When a product provider quotes an interest rate, it’s not always immediately clear how much you will pay – or be paid – if you take out the product.

Financial firms like to sell complex products. That way customers don’t know what they’re buying, understand the potential downsides, or realize the true costs, many of which will be skillfully hidden in the small print.
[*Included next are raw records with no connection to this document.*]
-- ==== Sys2Proof/Decode.lean ====
section
/-! DEFINITION. Request words to instructions and back (spec 30_encoding.md R35 to R40). -/

namespace Sys2Proof

/-! The fields of a request word (R35). -/

/-- `op = req[17:16]`. -/
def Request.op (req : Request) : BitVec 2 := req.extractLsb' 16 2

/-- `a_hi = req[15:8]`. -/
def Request.aHi (req : Request) : Byte := req.extractLsb' 8 8

/-- `a_lo = req[7:0]`. -/
def Request.aLo (req : Request) : Byte := req.extractLsb' 0 8

/-- `a = req[15:0]`. -/
def Request.operand (req : Request) : Word16 := req.extractLsb' 0 16

/-- The operation a request selects (R36), with its operands (R37). Total: no request word is illegal (R39). -/
def decode (req : Request) : Instr :=
  if Request.op req = 0b00#2 then .enc (Request.aHi req) (Request.aLo req)
  else if Request.op req = 0b01#2 then .syn (Request.operand req)
  else if Request.op req = 0b10#2 then .cor (Request.aHi req) (Request.aLo req)
  else .dec (Request.operand req)

/-- The `op` field of an instruction (R36). -/
def Instr.opcode : Instr → BitVec 2
  | .enc _ _ => 0b00#2
  | .syn _ => 0b01#2
  | .cor _ _ => 0b10#2
  | .dec _ => 0b11#2

/-- The 16-bit operand field of an instruction (R37). -/
def Instr.operandField : Instr → Word16
  | .enc d x => d ++ x
  | .syn w => w
  | .cor d s => d ++ s
  | .dec w => w

/-- The request word of an instruction: `req = {op, a}` (R35). -/
def encode (i : Instr) : Request := i.opcode ++ i.operandField

/-- The mnemonic of an instruction, as the opcode table spells it (R36). -/
def Instr.mnemonic : Instr → String
  | .enc _ _ => "ENC"
  | .syn _ => "SYN"
  | .cor _ _ => "COR"
  | .dec _ => "DEC"

/-- A row of the opcode table (30_encoding.md section 3): `req & mask = pattern` selects it. -/
structure OpcodeRow where
  mnemonic : String
  mask : Request
  pattern : Request
deriving DecidableEq, Repr

/-- Whether a request word matches a row. -/
def OpcodeRow.selects (row : OpcodeRow) (req : Request) : Bool := (req &&& row.mask) == row.pattern

/-- The opcode table, row by row as 30_encoding.md section 3 prints it. -/
def opcodeTable : List OpcodeRow :=
  [ ⟨"ENC", 0x30000#18, 0x00000#18⟩,
    ⟨"SYN", 0x30000#18, 0x10000#18⟩,
    ⟨"COR", 0x30000#18, 0x20000#18⟩,
    ⟨"DEC", 0x30000#18, 0x30000#18⟩ ]

/-! Request words given as numbers (a test program writes one as a five-digit hexadecimal number, R40). -/

/-- Why a number is no request word. -/
inductive DecodeReject where
  /-- The number has a bit above bit 17, and a request word has 18 bits (R35). Safe: nothing is run. -/
  | widerThanRequest
deriving DecidableEq, Repr

/-- The request word a number stands for. DESIGN CHOICE (log entry 5): a number of 2^18 or more is no request word. -/
def requestOfNat (n : Nat) : Except DecodeReject Request :=
  if n < 2 ^ 18 then .ok (BitVec.ofNat 18 n) else .error .widerThanRequest

/-- Decoding a number: the instruction of the request word it stands for, or the reason it is none. -/
def decodeNat (n : Nat) : Except DecodeReject Instr :=
  match requestOfNat n with
  | .ok req => .ok (decode req)
  | .error why => .error why

/-- The request word whose bits 0 to `nbits - 1` are those of `w`, every bit above zero; none where that is no
request word. -/
def tableRequest (nbits w : Nat) : Option Request :=
  match requestOfNat (w % 2 ^ nbits) with
  | .ok req => some req
  | .error _ => none

/-- The instruction the decoder reads from an instruction whose bits are `w`, numbered as opcode_table.json
numbers them. -/
def decodeTableWord (nbits w : Nat) : Option Instr :=
  match decodeNat (w % 2 ^ nbits) with
  | .ok i => some i
  | .error _ => none

end Sys2Proof
end

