-- ==== Sys2Proof/Machine/Decoder.lean ====
section
/-! DEFINITION. The Decoder: operation DEC, unit ecc_decoder (spec 44_decoder.md R80 to R82). -/

namespace Sys2Proof.Machine

/-- `DEC(w)` (R80): the high byte unchanged when the syndrome is zero, else the Corrector's result on it. One SYN,
at most one COR, no second pass (R81). -/
def dec (t : Tables) (w : Word16) : Byte :=
  if syn t w = 0x00#8 then highByte w else cor t (highByte w) (syn t w)

/-- The meaning of DEC: the response is the decoded data byte. -/
def execDec (w : Word16) (s : State) : Result := .next (s.answer (dec s.tables w))

end Sys2Proof.Machine
end

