-- ==== Sys2Proof/Tests/Slice0.lean ====
section
/-! SUPPORT. The model's own tests. Words are written out from 30_encoding.md; expected values are those of
95_test_vectors.md (REF, T1, T2, T3) and of the worked examples of files 41 to 44. Then one witness per statement that has
hypotheses. -/

namespace Sys2Proof.Tests

open Sys2Proof.Machine

/-! ## Well-formedness and decoding -/

/-- The assembler's form refuses a nonzero ignored field (R40); the request is legal all the same (R39). -/
theorem test_assembled_refuses_nonzero_ignored_field : (Instr.enc 0xA5#8 0xFF#8).assembled = false := by decide
theorem test_nonzero_ignored_field_is_legal : (Instr.enc 0xA5#8 0xFF#8).wellFormed = true := by decide
theorem test_no_operation_is_ill_formed :
    (Instr.cor 0x25#8 0x00#8).wellFormed = true ∧ (Instr.syn 0xFFFF#16).wellFormed = true ∧
    (Instr.dec 0xFFFF#16).wellFormed = true := by decide

theorem test_decode_enc : decode 0b001010010100000000#18 = .enc 0xA5#8 0x00#8 := by decide
theorem test_decode_syn : decode 0b011010010100011100#18 = .syn 0xA51C#16 := by decide
theorem test_decode_cor : decode 0b100010010100001111#18 = .cor 0x25#8 0x0F#8 := by decide
theorem test_decode_dec : decode 0b110010010100011100#18 = .dec 0x251C#16 := by decide
theorem test_encode_is_the_printed_word :
    encode (.enc 0xA5#8 0x00#8) = 0x0A500#18 ∧ encode (.syn 0xA51C#16) = 0x1A51C#18 ∧
    encode (.cor 0x25#8 0x0F#8) = 0x2250F#18 ∧ encode (.dec 0x251C#16) = 0x3251C#18 := by decide
theorem test_table_word : decodeTableWord 24 0x2250F = some (.cor 0x25#8 0x0F#8) := by decide
theorem test_too_wide_number_rejected_by_name : decodeNat 0x40000 = .error .widerThanRequest := by rfl

theorem test_assembler_reads_the_example : assemble
    ['C', 'O', 'R', ' ', '0', 'x', '2', '5', ',', ' ', '0', 'x', '0', 'F', ' ', ';'] = some (.cor 0x25#8 0x0F#8) := by
  decide
theorem test_request_text : requestText 0x3A51C#18 = ['0', 'x', '3', 'A', '5', '1', 'C'] := by decide

/-! ## One step on REF -/

/-- REF with one request presented. -/
def presented (req : Request) : State := State.reset.present req

/-- REF with one response delivered. -/
def answered (rsp : Byte) : State := State.reset.answer rsp

/-- The next state of an outcome, comparable by decide. -/
def nextOf : Result → Option State
  | .next s => some s
  | .fault _ => none
  | .refused _ => none

theorem eq_next_of_nextOf {o : Result} {s : State} (h : nextOf o = some s) : o = .next s := by
  cases o <;> simp_all [nextOf]

theorem test_enc_worked_example : nextOf (step (presented 0x0A500#18)) = some (answered 0x1C#8) := by decide +kernel
theorem test_enc_ignored_field : nextOf (step (presented 0x0A5FF#18)) = some (answered 0x1C#8) := by decide +kernel
theorem test_syn_worked_example : nextOf (step (presented 0x1251C#18)) = some (answered 0x0F#8) := by decide +kernel
theorem test_syn_swapped_bytes : nextOf (step (presented 0x11CA5#18)) = some (answered 0xF2#8) := by decide +kernel
theorem test_cor_pair_of_data_and_parity : nextOf (step (presented 0x2A4EC#18)) = some (answered 0xA5#8) := by decide +kernel
theorem test_dec_miscorrects_silently : nextOf (step (presented 0x3A55A#18)) = some (answered 0xA0#8) := by decide +kernel
theorem test_dec_corrects_a_fetched_word : nextOf (step (State.reset.withFetchWord 24 0x3251C)) = some (answered 0xA5#8) := by decide +kernel

/-! ## The toy tables of 95_test_vectors.md section 5 (COR reads only `TABLE_D`) -/

/-- T1: WF_PAIRS fails. -/
def toyPairs : Tables where
  h := Vector.replicate 8 0
  d := #v[0x01#8, 0x02#8, 0x04#8, 0x07#8, 0x10#8, 0x20#8, 0x40#8, 0x80#8,
          0x18#8, 0x28#8, 0x48#8, 0x88#8, 0x50#8, 0x60#8, 0x90#8, 0xA0#8]

/-- T2: WF_DISTINCT fails. -/
def toyDuplicates : Tables where
  h := Vector.replicate 8 0
  d := #v[0x01#8, 0x02#8, 0x02#8, 0x08#8, 0x10#8, 0x20#8, 0x40#8, 0x80#8,
          0x0C#8, 0x14#8, 0x24#8, 0x44#8, 0x84#8, 0x18#8, 0x28#8, 0x48#8]

/-- Every matching pair is applied (T1); the first single match wins; a bit named twice is flipped back; the literal
value for syndrome zero (T2). -/
theorem test_cor_is_the_literal_algorithm :
    cor toyPairs 0x00#8 0x03#8 = 0xF0#8 ∧ cor toyDuplicates 0x00#8 0x02#8 = 0x40#8 ∧
    cor toyDuplicates 0x00#8 0x03#8 = 0x60#8 ∧ cor toyDuplicates 0x00#8 0x00#8 = 0x9F#8 := by decide +kernel

/-! ## The host's streams: program P1 and P2 -/

theorem test_encode_stream :
    encodeStream refTables [0x48#8, 0x69#8, 0x21#8] = [0x48#8, 0xA5#8, 0x69#8, 0x1D#8, 0x21#8, 0xB8#8] := by
  decide +kernel
theorem test_decode_stream_drops_odd_byte :
    decodeStream refTables [0x4C#8, 0xA5#8, 0x69#8, 0x0D#8, 0xA1#8, 0xBA#8, 0x11#8] = [0x48#8, 0x69#8, 0x21#8] := by
  decide +kernel

/-! ## Witnesses: REF meets the conditions -/

theorem ref_consistent : WfConsistent refTables := by decide +kernel
theorem ref_columns : WfColumns refTables := by decide +kernel
theorem ref_distinct : WfDistinct refTables := by decide +kernel
theorem ref_separate : WfSeparate refTables := by decide +kernel
theorem ref_identity_low_bytes : IdentityLowBytes refTables := by decide +kernel

theorem ref_pairs : WfPairs refTables := by
  have once : ∀ i j : Fin 16, i < j → ∀ k l : Fin 16, k < l →
      readD refTables k ^^^ readD refTables l = readD refTables i ^^^ readD refTables j → i = k ∧ j = l := by
    decide +kernel
  intro s _ i j k l hij hkl h1 h2
  exact once i j hij k l hkl (h2.trans h1.symm)

theorem ref_correctsOne : CorrectsOne refTables := ⟨ref_consistent, ref_columns, ref_distinct⟩
theorem ref_correctsTwo : CorrectsTwo refTables := ⟨ref_correctsOne, ref_pairs, ref_separate⟩

theorem ref_independent : IndependentHighBytes refTables := by
  have all : ∀ c0 c1 c2 c3 c4 c5 c6 c7 : Bool,
      rowIndices.foldl (fun acc r => if ![c0, c1, c2, c3, c4, c5, c6, c7] r
        then acc ^^^ highByte (readH refTables r) else acc) 0x00#8 = 0x00#8 →
      ∀ r, ![c0, c1, c2, c3, c4, c5, c6, c7] r = false := by decide +kernel
  intro c
  have e : c = ![c 0, c 1, c 2, c 3, c 4, c 5, c 6, c 7] := by
    funext k; fin_cases k <;> rfl
  rw [e]; exact all _ _ _ _ _ _ _ _

/-! ## Witnesses: hypotheses that can be met, clause by clause -/

/-- A legal state with two requests pending and one response delivered. -/
def busy : State where
  tables := refTables
  requests := [0x0A500#18, 0x3251C#18]
  responses := [0x48#8]
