-- ==== Sys2Proof/Safety.lean ====
section
/-! DEFINITION. What counts as a safe machine: the states a machine of the spec can be in (`Legal`) and
the words claims use for what a step leaves alone. -/

namespace Sys2Proof.Machine

/-- A register value has no bit at or above XLEN. -/
def fits (xl : Xlen) (v : Word) : Prop := xl.norm v = v

/-- Bits outside a mask are zero. -/
def within (mask v : Word) : Prop := v &&& ~~~mask = 0

/-- The registers of 10_state.md section 7 hold only what their rules let them hold. -/
structure LegalCsrs (c : Config) (r : Csrs) : Prop where
  /-- The unimplemented bits of mstatus read as after reset (R52). -/
  mstatusFixed : r.mstatus &&& ~~~mstatusMask c = mstatusReset c.xlen
  /-- MPP names a level of this machine (R52, D32). -/
  mpp : getField2 posMPP r.mstatus ≠ 2#2
  medeleg : within 0xB3FF r.medeleg
  mideleg : within 0x222 r.mideleg
  mie : within 0xAAA r.mie
  mip : within 0xAAA r.mip
  mtvec : getBit 1 r.mtvec = false ∧ fits c.xlen r.mtvec
  stvec : getBit 1 r.stvec = false ∧ fits c.xlen r.stvec
  mepc : getBit 0 r.mepc = false ∧ fits c.xlen r.mepc
  sepc : getBit 0 r.sepc = false ∧ fits c.xlen r.sepc
  mscratch : fits c.xlen r.mscratch
  sscratch : fits c.xlen r.sscratch
  mcause : fits c.xlen r.mcause
  scause : fits c.xlen r.scause
  mtval : fits c.xlen r.mtval
  stval : fits c.xlen r.stval
  /-- satp holds an accepted MODE and no ASID (R69). -/
  satp : satpStored c.xlen r.satp = r.satp ∧ c.satpModes.contains (satpMode c.xlen r.satp) = true
  mcounteren : r.mcounteren &&& ~~~7 = 0
  scounteren : r.scounteren &&& ~~~7 = 0

/-- A hart between two steps (R30 to R43, R704). -/
structure LegalHart (c : Config) (h : Hart) : Prop where
  noPendingException : h.pendingException = -1
  noPendingInterrupt : h.pendingInterrupt = -1
  x0 : h.x[0] = 0
  xWidth : ∀ i : Fin 32, fits c.xlen h.x[i]
  fWidth : ∀ i : Fin 32, c.flen.norm h.f[i] = h.f[i]
  vWidth : ∀ i : Fin 32, h.v[i] < 2 ^ c.vlen
  pcWidth : fits c.xlen h.pc
  csrs : LegalCsrs c h.csr

/-- The machine between two steps: every hart legal, memory in its canonical form. -/
structure Legal (s : State) : Prop where
  active : LegalHart s.cfg s.toHart
  parked : ∀ h ∈ s.others, LegalHart s.cfg h
  memory : Memory.wf s.mem = true

/-! ## What an instruction changes

Each structure says of the state `t` after an instruction what changed since `s`, and by its field `frame` that nothing else did: `t` is
`s` with only the named fields replaced. -/

/-- An instruction of `len` bytes that retired and wrote at most the register `x[rd]`: its value `v` modulo 2^XLEN, nothing for x0. -/
structure RetiredX (s t : State) (len : Word) (rd : RegIdx) (v : Word) : Prop where
  frame : t = { s with x := t.x, pc := t.pc, mcycle := t.mcycle, minstret := t.minstret, out := t.out }
  dest : rd ≠ 0#5 → t.x[rd.toNat]'rd.isLt = s.cfg.xlen.norm v
  kept : ∀ r : RegIdx, r ≠ rd ∨ r = 0#5 → t.x[r.toNat]'r.isLt = s.x[r.toNat]'r.isLt
  pc : t.pc = s.cfg.xlen.norm (s.pc + len)
  counters : t.mcycle = s.mcycle + 1 ∧ t.minstret = s.minstret + 1
  report : t.out.outcome = .retired ∧ t.out.cls = .sequential ∧ t.out.nextPc = t.pc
Let’s go through these 2 terms.

**annual percentage rate (APR)**

- Also known as nominal rate or annual simple interest rate
- Does not take into account the effect of intra-year compounding
- Quoted by financial institutions when they lend money, therefore earning interest from customers.
- The main reason is to give customers the impression of low cost of borrowing
- Generally applies to loans, mortgages and credit cards
- The APR is always effectively lower than the quoted AER
- APR to AER conversion mathematical equation: AER = (1+APR/n)^n – 1

__Annual Effective Rate (AER)__

- Also know as Effective Annual Rate (EAR), Annual Percentage Yield (APY) per annum.
- Takes into account the effect of intra-year compounding
- Quoted by the financial institution when customers deposit money, so customers pay interest.
- The main reason is to give the impression that customer deposits earn more interest
- Generally applicable to savings accounts, fixed deposits.
- The AER is always higher than the quoted APR if there is 2 or more intra-year compounding. The only time when AER = APR is when there is no inter-year compounding,
- AER to APR Conversion Mathematical Equation: APR = n[(AER+1)^(1/n) – 1]where n = number of times for intra-year compounding

__APR – A credit card’s annual interest rate__

Let’s say you’re one of those who spend more than you earn and frequently miss your payments, putting yourself in the Tier 3 interest charge bracket of 17.5% per annum.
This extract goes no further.